UtfNormal Class Reference
[UtfNormal]

Unicode normalization routines for working with UTF-8 strings. More...

List of all members.

Static Public Member Functions

static cleanUp ($string)
 The ultimate convenience function! Clean up invalid UTF-8 sequences, and convert to normal form C, canonical composition.
static toNFC ($string)
 Convert a UTF-8 string to normal form C, canonical composition.
static toNFD ($string)
 Convert a UTF-8 string to normal form D, canonical decomposition.
static toNFKC ($string)
 Convert a UTF-8 string to normal form KC, compatibility composition.
static toNFKD ($string)
 Convert a UTF-8 string to normal form KD, compatibility decomposition.
static quickIsNFC ($string)
 Returns true if the string is _definitely_ in NFC.
static quickIsNFCVerify (&$string)
 Returns true if the string is _definitely_ in NFC.
static NFC ($string)
static NFD ($string)
static NFKC ($string)
static NFKD ($string)
static fastDecompose ($string, $map)
 Perform decomposition of a UTF-8 string into either D or KD form (depending on which decomposition map is passed to us).
static fastCombiningSort ($string)
 Sorts combining characters into canonical order.
static fastCompose ($string)
 Produces canonically composed sequences, i.e.
static placebo ($string)
 This is just used for the benchmark, comparing how long it takes to interate through a string without really doing anything of substance.
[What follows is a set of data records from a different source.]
-- ==== Sys2Proof/Machine/Step.lean ====
section
/-! DEFINITION. One step: the command at the front of the queue, or one slice clock cycle. -/

namespace Sys2Proof.Machine

/-- One step: the command at the front of the queue runs on the state with the queue's rest; on an empty queue one slice
clock cycle passes (log entry 2). -/
def step (s : State) : Host.Outcome State Fault Refusal :=
  match s.pending with
  | c :: rest => exec c { s with pending := rest }
  | [] => .next { s with toDev := s.toDev.tick }

/-- s with the command that a word of the opcode table spells at the front of its queue; s where it spells none. -/
def State.withFetchWord (s : State) (nbits w : Nat) : State :=
  match decodeTableWord nbits w with
  | some c => { s with pending := c :: s.pending }
  | none => s

end Sys2Proof.Machine
end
Static Private Member Functions

static loadData ()
 Load the basic composition data if necessary.


Detailed Description

Unicode normalization routines for working with UTF-8 strings.

Currently assumes that input strings are valid UTF-8!

Not as fast as I'd like, but should be usable for most purposes. UtfNormal::toNFC() will bail early if given ASCII text or text it can quickly deterimine is already normalized.

All functions can be called static.

See description of forms at http://www.unicode.org/reports/tr15/

Definition at line 63 of file UtfNormal.php.


Member Function Documentation

static UtfNormal::cleanUp ( string  )  [static]

static UtfNormal::fastCombiningSort ( string  )  [static]

Sorts combining characters into canonical order.

This is the final step in creating decomposed normal forms D and KD.

Access:
private
Parameters:
$string String: a valid, decomposed UTF-8 string. Input is not validated.
Returns:
string a UTF-8 string with combining characters sorted in canonical order

Definition at line 547 of file UtfNormal.php.

References $i, $n, $out, $utfCombiningClass, and loadData().

Referenced by NFD(), and NFKD().

static UtfNormal::fastCompose ( string  )  [static]

Produces canonically composed sequences, i.e.

normal form C or KC.

Access:
private
Parameters:
$string String: a valid UTF-8 string in sorted normal form D or KD. Input is not validated.
Returns:
string a UTF-8 string with canonical precomposed characters used where possible

Definition at line 600 of file UtfNormal.php.

References $i, $n, $out, $utfCanonicalComp, $utfCombiningClass, and loadData().

Referenced by NFC(), and NFKC().

static UtfNormal::fastDecompose ( string,
map 
) [static]

Perform decomposition of a UTF-8 string into either D or KD form (depending on which decomposition map is passed to us).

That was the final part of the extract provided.